On the need to tackle political murder even when hidden in full view…

As Rick Wilford said on The View last night, I thought I had a handle on what was going on until I watched The View last night. I suppose the basic problem with Peter Robinson’s Heath Robinson like attempt to give the institutions time and room to breath [before the bunny finally gets it, eh? – Ed] that it’s so complicated it’s difficult to explain, even for his own Finance Minister.

So, turning away from that near impossible task and taking account of the rather larger matter of the extra judicial killing of Kevin McGuigan (“It was the IRA, yes”) Michael HC McDowell argues in the Belfast Telegraph today that any sticking plaster solution will not work in bedding down the peace.

He begins by outlining how the idea for the IMC came about:

My IMC concept grew out of a successful programme in Sicily – A Culture Of Lawfulness – which had successfully ridden the capital Palermo of the Mafia, naming and shaming those carrying out assassinations, paramilitary attacks, racketeering, bank robberies, extortion, blackmail and intimidation.

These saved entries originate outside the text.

-- ==== Sys2Proof/Machine/OdMap.lean ====
section
/-! DEFINITION. The entry map of the dictionary: one row per entry or run of entries of R93 and of the map of each chapter. -/

namespace Sys2Proof.Machine

/-- Entries of the range 0x1000. -/
def odRows1 : List OdRow := [
  /- Vendor (R93) -/ ⟨0x1000, 0x1000, 0x01, 0x01, .str, .ro, false, false, 0, [0x46#8, 0x65#8, 0x6E#8, 0x75#8, 0x76#8, 0x79#8, 0x20#8, 0x53#8, 0x79#8, 0x73#8, 0x74#8, 0x65#8, 0x6D#8, 0x73#8], .upTo 256⟩,
  /- Part number (R93) -/ ⟨0x1000, 0x1000, 0x02, 0x02, .str, .ro, false, false, 0, [0x46#8, 0x4E#8, 0x56#8, 0x2D#8, 0x41#8, 0x34#8, 0x30#8, 0x2D#8, 0x31#8], .upTo 256⟩,
  /- Serial number (R93) -/ ⟨0x1000, 0x1000, 0x03, 0x03, .str, .ro, false, false, 0, [], .upTo 256⟩,
  /- Hardware revision (R93) -/ ⟨0x1000, 0x1000, 0x04, 0x04, .u16, .ro, false, false, 0, [], .ivs [(0, 2 ^ 16 - 1)]⟩,
  /- Dictionary layout version (R93) -/ ⟨0x1000, 0x1000, 0x05, 0x05, .u32, .ro, false, false, 65536, [], .ivs [(0, 2 ^ 32 - 1)]⟩,
  /- Field-network MAC address (R93) -/ ⟨0x1001, 0x1001, 0x01, 0x01, .u64, .ro, false, false, 0, [], .ivs [(0, 2 ^ 64 - 1)]⟩,
  /- PLCA enable (R93) -/ ⟨0x1010, 0x1010, 0x01, 0x01, .bool, .rw, true, false, 0, [], .ivs [(0, 1)]⟩,
  /- PLCA local node ID (R93) -/ ⟨0x1010, 0x1010, 0x02, 0x02, .u8, .rw, true, false, 1, [], .ivs [(0, 254)]⟩,
  /- PLCA node count (R93) -/ ⟨0x1010, 0x1010, 0x03, 0x03, .u8, .rw, true, false, 8, [], .ivs [(1, 255)]⟩,
  /- PLCA transmit-opportunity timer, bit times (R93) -/ ⟨0x1010, 0x1010, 0x04, 0x04, .u8, .rw, true, false, 32, [], .ivs [(1, 255)]⟩]

/-- Entries of the range 0x2000. -/
def odRows2 : List OdRow := [
  /- Shadow-check sample interval, tiles (R145, R93) -/ ⟨0x2100, 0x2100, 0x01, 0x01, .u16, .rw, true, false, 64, [], .ivs [(1, 4096)]⟩,
  /- Error-norm floor exponent f (R145) -/ ⟨0x2100, 0x2100, 0x02, 0x02, .u8, .rw, true, false, 20, [], .ivs [(0, 126)]⟩,
  /- Sampling mode (R145) -/ ⟨0x2100, 0x2100, 0x03, 0x03, .enum, .rw, true, false, 0, [], .codes [0, 1]⟩,
  /- Saturation limit, units of 2^−16 of converted outputs (R145) -/ ⟨0x2100, 0x2100, 0x04, 0x04, .u16, .rw, true, false, 16, [], .ivs [(0, 65535)]⟩,
  /- Tensor-scale margin exponent g (R145) -/ ⟨0x2100, 0x2100, 0x05, 0x05, .u8, .rw, true, false, 1, [], .ivs [(0, 4)]⟩,
  /- Output tiles computed (R145) -/ ⟨0x2101, 0x2101, 0x01, 0x01, .u64, .ro, false, false, 0, [], .ivs [(0, 2 ^ 64 - 1)]⟩,
  /- Output tiles sampled (R145) -/ ⟨0x2101, 0x2101, 0x02, 0x02, .u64, .ro, false, false, 0, [], .ivs [(0, 2 ^ 64 - 1)]⟩,
  /- Sampled tiles failed (R145) -/ ⟨0x2101, 0x2101, 0x03, 0x03, .u64, .ro, false, false, 0, [], .ivs [(0, 2 ^ 64 - 1)]⟩,
  /- Descriptors promoted (R145) -/ ⟨0x2101, 0x2101, 0x04, 0x04, .u64, .ro, false, false, 0, [], .ivs [(0, 2 ^ 64 - 1)]⟩,
  /- Saturations (R145) -/ ⟨0x2101, 0x2101, 0x05, 0x05, .u64, .ro, false, false, 0, [], .ivs [(0, 2 ^ 64 - 1)]⟩,
  /- Escaped elements consumed (R145) -/ ⟨0x2101, 0x2101, 0x06, 0x06, .u64, .ro, false, false, 0, [], .ivs [(0, 2 ^ 64 - 1)]⟩,
  /- Non-finite outputs (R145) -/ ⟨0x2101, 0x2101, 0x07, 0x07, .u64, .ro, false, false, 0, [], .ivs [(0, 2 ^ 64 - 1)]⟩,
  /- Malformed blocks (R145) -/ ⟨0x2101, 0x2101, 0x08, 0x08, .u64, .ro, false, false, 0, [], .ivs [(0, 2 ^ 64 - 1)]⟩,
  /- Rolls performed (R145) -/ ⟨0x2101, 0x2101, 0x09, 0x09, .u64, .ro, false, false, 0, [], .ivs [(0, 2 ^ 64 - 1)]⟩,
  /- Default threshold for F4, units of 2^−16 (R145) -/ ⟨0x2110, 0x2110, 0x01, 0x01, .u16, .rw, true, false, 16384, [], .ivs [(1, 65535)]⟩,
  /- Default threshold for I4 (R145) -/ ⟨0x2110, 0x2110, 0x02, 0x02, .u16, .rw, true, false, 16384, [], .ivs [(1, 65535)]⟩,
  /- Default threshold for T2 (R145) -/ ⟨0x2110, 0x2110, 0x03, 0x03, .u16, .rw, true, false, 32768, [], .ivs [(1, 65535)]⟩,
  /- Default threshold for B1 (R145) -/ ⟨0x2110, 0x2110, 0x04, 0x04, .u16, .rw, true, false, 49152, [], .ivs [(1, 65535)]⟩,
  /- Layer-window depth, layers (R193, R93) -/ ⟨0x2200, 0x2200, 0x01, 0x01, .u8, .rwd, true, false, 12, [], .ivs [(2, 64)]⟩,
  /- Largest slot, MiB (R193) -/ ⟨0x2200, 0x2200, 0x02, 0x02, .u32, .rwd, true, false, 8192, [], .ivs [(64, 65536)]⟩,
  /- Fills in flight per window (R193) -/ ⟨0x2200, 0x2200, 0x03, 0x03, .u8, .rw, true, false, 2, [], .ivs [(1, 8)]⟩,
  /- Window stall report time, ms (R193) -/ ⟨0x2200, 0x2200, 0x04, 0x04, .u16, .rw, true, false, 1000, [], .ivs [(10, 60000)]⟩,
  /- Fills completed (R193) -/ ⟨0x2201, 0x2201, 0x01, 0x01, .u64, .ro, false, false, 0, [], .ivs [(0, 2 ^ 64 - 1)]⟩,
  /- Bytes filled (R193) -/ ⟨0x2201, 0x2201, 0x02, 0x02, .u64, .ro, false, false, 0, [], .ivs [(0, 2 ^ 64 - 1)]⟩]

/-- Entries of the range 0x2000, continued. -/
def odRows2a : List OdRow := [
  /- Fills failed (R193) -/ ⟨0x2201, 0x2201, 0x03, 0x03, .u64, .ro, false, false, 0, [], .ivs [(0, 2 ^ 64 - 1)]⟩,
  /- Window stalls (R193) -/ ⟨0x2201, 0x2201, 0x04, 0x04, .u64, .ro, false, false, 0, [], .ivs [(0, 2 ^ 64 - 1)]⟩,
  /- Open windows (R193) -/ ⟨0x2201, 0x2201, 0x05, 0x05, .u16, .ro, false, false, 0, [], .ivs [(0, 256)]⟩,
  /- Sequence slots per context (R49) (R193) -/ ⟨0x2210, 0x221F, 0x00, 0xFF, .u16, .rwd, true, true, 0, [], .ivs [(0, 4096)]⟩,
  /- Nib share weight per context (R49) (R193) -/ ⟨0x2220, 0x222F, 0x00, 0xFF, .u8, .rw, true, true, 16, [], .ivs [(0, 255)]⟩,
  /- Quill widening limit, candidate-queue entries (R392, R93) -/ ⟨0x2800, 0x2800, 0x01, 0x01, .u16, .rw, true, false, 256, [], .ivs [(16, 256)]⟩,
  /- Default visit limit, evaluations per walk (R392) -/ ⟨0x2800, 0x2800, 0x02, 0x02, .u32, .rw, true, false, 4096, [], .ivs [(64, 1048575)]⟩,
  /- Queries completed (R392) -/ ⟨0x2801, 0x2801, 0x01, 0x01, .u64, .ro, false, false, 0, [], .ivs [(0, 2 ^ 64 - 1)]⟩,
  /- Queries ended SHORT (R392) -/ ⟨0x2801, 0x2801, 0x02, 0x02, .u64, .ro, false, false, 0, [], .ivs [(0, 2 ^ 64 - 1)]⟩,
  /- Widenings (R392) -/ ⟨0x2801, 0x2801, 0x03, 0x03, .u64, .ro, false, false, 0, [], .ivs [(0, 2 ^ 64 - 1)]⟩,
  /- Distance evaluations (R392) -/ ⟨0x2801, 0x2801, 0x04, 0x04, .u64, .ro, false, false, 0, [], .ivs [(0, 2 ^ 64 - 1)]⟩,
  /- Stale edges met (R392) -/ ⟨0x2801, 0x2801, 0x05, 0x05, .u64, .ro, false, false, 0, [], .ivs [(0, 2 ^ 64 - 1)]⟩,
  /- Malformed cases (R392) -/ ⟨0x2801, 0x2801, 0x06, 0x06, .u64, .ro, false, false, 0, [], .ivs [(0, 2 ^ 64 - 1)]⟩,
  /- Queries restarted (R392) -/ ⟨0x2801, 0x2801, 0x07, 0x07, .u64, .ro, false, false, 0, [], .ivs [(0, 2 ^ 64 - 1)]⟩,
  /- Edges examined by STALE_SCAN (R392) -/ ⟨0x2801, 0x2801, 0x08, 0x08, .u64, .ro, false, false, 0, [], .ivs [(0, 2 ^ 64 - 1)]⟩,
  /- Hardware contexts in use (R392) -/ ⟨0x2802, 0x2802, 0x01, 0x01, .u16, .ro, false, false, 0, [], .ivs [(0, 24576)]⟩,
  /- Quill share weight per context (R392) -/ ⟨0x2820, 0x282F, 0x00, 0xFF, .u8, .rw, true, true, 16, [], .ivs [(0, 255)]⟩]
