-- ==== Sys2Proof/Machine/Feeds.lean ====
section
/-! DEFINITION. Feeds and their streams (R257-R270), faults (R271-R279) and page moves (R221). -/

namespace Sys2Proof.Machine

/-! ## Streams -/

/-- A Feed by its place in the turn: the streams are spread over the Feeds of every die in turn (R260). -/
def feedOfTurn (t : Nat) : Nat := t % 24 * 32 + t / 24

/-- A Feed takes streams: it is not withdrawn. -/
def feedUp (s : State) (feed : Nat) : Bool := engineUp s (feed / 32) (14 + feed % 32 / 8) (feed % 8)

/-- Streams that a Feed carries: those that it was given, and those that have moved to it (R578). -/
def streamsOn (s : State) (feed : Nat) : Nat := (s.feed.streams.filter (fun e => decide (e.2.feed = feed))).length

/-- A Feed takes another stream: it is not withdrawn, and carries fewer than 64. -/
def hasSlot (s : State) (feed : Nat) : Bool := feedUp s feed && decide (streamsOn s feed < 64)

/-- A free stream slot of a Feed that is not withdrawn. -/
def freeSlot (s : State) (feed : Nat) : Option Nat :=
  if !hasSlot s feed then none
  else ((List.range 64).map (fun k => feed * 64 + k)).find? (fun id => (tblFind s.feed.streams id).isNone)

/-- The next free stream from a turn on: its ID and the turn after it. -/
def nextStream (s : State) : (fuel t : Nat) → Option (Nat × Nat)
  | 0, _ => none
  | fuel + 1, t =>
    match freeSlot s (feedOfTurn (t % 768)) with
    | some id => some (id, (t + 1) % 768)
    | none => nextStream s fuel (t + 1)

/-- Put a stream into the next free slot. -/
def addStream (s : State) (x : Stream) : Option Nat × State :=
  match nextStream s 768 s.feed.turn with
  | some (id, t) => (some id, { s with feed.streams := tblSet s.feed.streams id { x with feed := id / 64 }, feed.turn := t })
  | none => (none, s)

/-- A stream. -/
def streamOf (s : State) (id : Nat) : Option Stream := tblFind s.feed.streams id

/-- Put back a stream. -/
def setStream (s : State) (id : Nat) (x : Stream) : State := { s with feed.streams := tblSet s.feed.streams id x }

/-- The Feeds that take streams have `n` free slots between them (R260). -/
def slotsFree (s : State) (n : Nat) : Bool :=
  decide (n ≤ (((List.range 768).filter (feedUp s)).map (fun f => 64 - streamsOn s f)).sum)

/-- Number of streams of a descriptor (R260). -/
def streamCount (len : Nat) : Nat := max 1 (min 64 (len / 2 ^ 22))

/-- The parts of a descriptor: first and end offset (R260). -/
def streamParts (len : Nat) : List (Nat × Nat) :=
  let n := streamCount len
  let each := len / n / 4096 * 4096
  if n = 1 then [(0, len)]
  else (List.range n).map (fun i => (i * each, if i + 1 = n then len else (i + 1) * each))

/-- A new stream over a part, issued under a generation (R87). -/
def newStream (owner : StreamOwner) (gen c q tag src dst total : Nat) (part : Nat × Nat) : Stream :=
  ⟨owner, gen, c, q, tag, src, dst, none, 0, 8, 0, false, total, part.1, part.2, part.1, [], [], none, .ok, none, 0, 0, 0, false, 0⟩

/-- Start a stream over each part. -/
def startStreams (s : State) (mk : Nat × Nat → Stream) (len : Nat) : State :=
  (streamParts len).foldl (fun s p => (addStream s (mk p)).2) s

/-- The streams of an owner. -/
def streamsOf (s : State) (o : StreamOwner) : List (Nat × Stream) := s.feed.streams.filter (fun e => decide (e.2.owner = o))

/-- Release the streams of an owner. -/
def dropStreams (s : State) (o : StreamOwner) : State :=
  { s with feed.streams := s.feed.streams.filter (fun e => !decide (e.2.owner = o)) }
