/-- A target stops at a row boundary and is powered off; its position goes on being served, or another spare takes it (R413). -/
def ejectTarget (s : State) (n : Nat) : State :=
  let s := loseSlot s n 10
  slotResult (powerOffSlot s n) n 2

/-- PREPARE_EJECT (R412, R413). -/
def prepareEject (s : State) (n : Nat) : State :=
  let st := slotState s n
  if st = 0 then slotResult s n 5
  else if st = 12 then slotResult s n 2
  else if st = 4 ∨ st = 6 ∨ st = 9 then evacuate s n .eject
  else if st = 7 ∨ st = 8 then ejectTarget s n
  else slotResult (powerOffSlot s n) n 2

/-- PREPARE_EJECT (R412). -/
def execPrepareEject (slot : Fin 32) (s : State) : Host.Outcome State Fault Refusal :=
  effectOn s (if dictUp s then prepareEject s slot.val else s)

/-- ACCEPT_FOREIGN (R412): the record is cleared, and the cartridge is blank. -/
def acceptForeign (s : State) (n : Nat) : State :=
  if slotState s n = 3 then slotResult (takeBlank (writeRecordOf s n none) n) n 2 else slotResult s n 5

/-- ACCEPT_FOREIGN (R412). -/
def execAcceptForeign (slot : Fin 32) (s : State) : Host.Outcome State Fault Refusal :=
  effectOn s (if dictUp s then acceptForeign s slot.val else s)

/-- RETIRE (R412, R413). -/
def retireSlot (s : State) (n : Nat) : State :=
  let st := slotState s n
  if st = 4 ∨ st = 6 then evacuate s n .retire else if st = 9 then slotResult s n 1 else slotResult s n 5

/-- RETIRE (R412). -/
def execRetire (slot : Fin 32) (s : State) : Host.Outcome State Fault Refusal :=
  effectOn s (if dictUp s then retireSlot s slot.val else s)

/-- An evacuation is stopped: its target is a free spare again, and the source keeps serving (R412). -/
def stopEvac (s : State) (src tgt : Nat) : State :=
  let s := setSlotState (clearTarget s tgt) tgt 5
  let s := setSlotState (setCart s src { cartSlot s src with goal := .none }) src (servingCode s src)
  match servedPos s src with
  | some (g, _) => groupChanged s g
  | none => s

/-- CANCEL (R412): an evacuation or a re-silver stops at a row boundary. -/
def cancelSlot (s : State) (n : Nat) : State :=
  let x := cartSlot s n
  if slotState s n = 8 then slotResult (setSlotState (clearTarget s n) n 10) n 2
  else if slotState s n = 7 ∧ x.source.isSome then slotResult (stopEvac s (x.source.getD 0) n) n 2
  else
    match targetOf s n with
    | some k => if slotState s k = 7 then slotResult (stopEvac s n k) n 2 else slotResult s n 5
    | none => slotResult s n 5

/-- CANCEL (R412). -/
def execCancel (slot : Fin 32) (s : State) : Host.Outcome State Fault Refusal :=
  effectOn s (if dictUp s then cancelSlot s slot.val else s)

end Sys2Proof.Machine
end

This programme was run in close co-operation with the mass media, the key support of the Pope and the Catholic Cardinal of Sicily, the education system, which was controlled by the Church, and the police.

And…

I envisaged the IMC pushing the IRA and the loyalist paramilitaries into totally peaceful methods so that they could then qualify to participate in a power-sharing administration with the rest of the democratic parties.

The IMC was late in being set up, but by 2011 had achieved major progress, using intelligence and security force information from all jurisdictions and, importantly, from the general public, given in confidence, and anonymously if preferred, on breaches in the Mitchell Principles.

In short, using naming-and-shaming the four commissioners from the north, the south, London and Washington were key in getting us to “Yes” and devolved government and building confidence within the majority and minority communities that illegality would no longer be swept under the carpet. I believed that closing down the IMC in 2011 was too early.

I have one caveat, however. I envisaged the commissioners calling it like it is and not under any circumstances pulling their punches for “political reasons” lest the Executive collapse because of the seriousness of any IMC findings.

The chips, I believed, had to fall where they might and the commissioners, all unelected, had no political mandate to “preserve” the Executive.

I believe punches were pulled, though not that often, to stop the Executive collapsing. If, as some politicians are suggesting, the IMC is resurrected short or medium-term, pulling punches to preserve the Executive must not be allowed.

McDowell concludes:

…bringing back the IMC, in smaller form or as it was set up originally, won’t build back confidence in the system, except on a very short-term basis.

Rather, it is the very system which set up the Executive and Assembly that is broken and until London and Dublin and the Northern Ireland parties agree on reforms, or the latter have reforms thrust on them on a take-it-or-leave it basis, it is not worth having the devolved institutions as they are presently constituted.

Similarly, new elections without deep constitutional reform will only produce roughly the same gridlock-like results we have had to date. London and Dublin and the Northern Ireland parties need to arrive at a new system of government where accountability and responsibility are paramount. And any US role must be strictly limited to supporting a deal agreed by the non-US players.

So-called “constructive ambiguity” has become “destructive ambiguity”. A new, constructive, fully democratic power-sharing Executive and Assembly (and with safeguards for minorities) without “ambiguities” is what is needed today.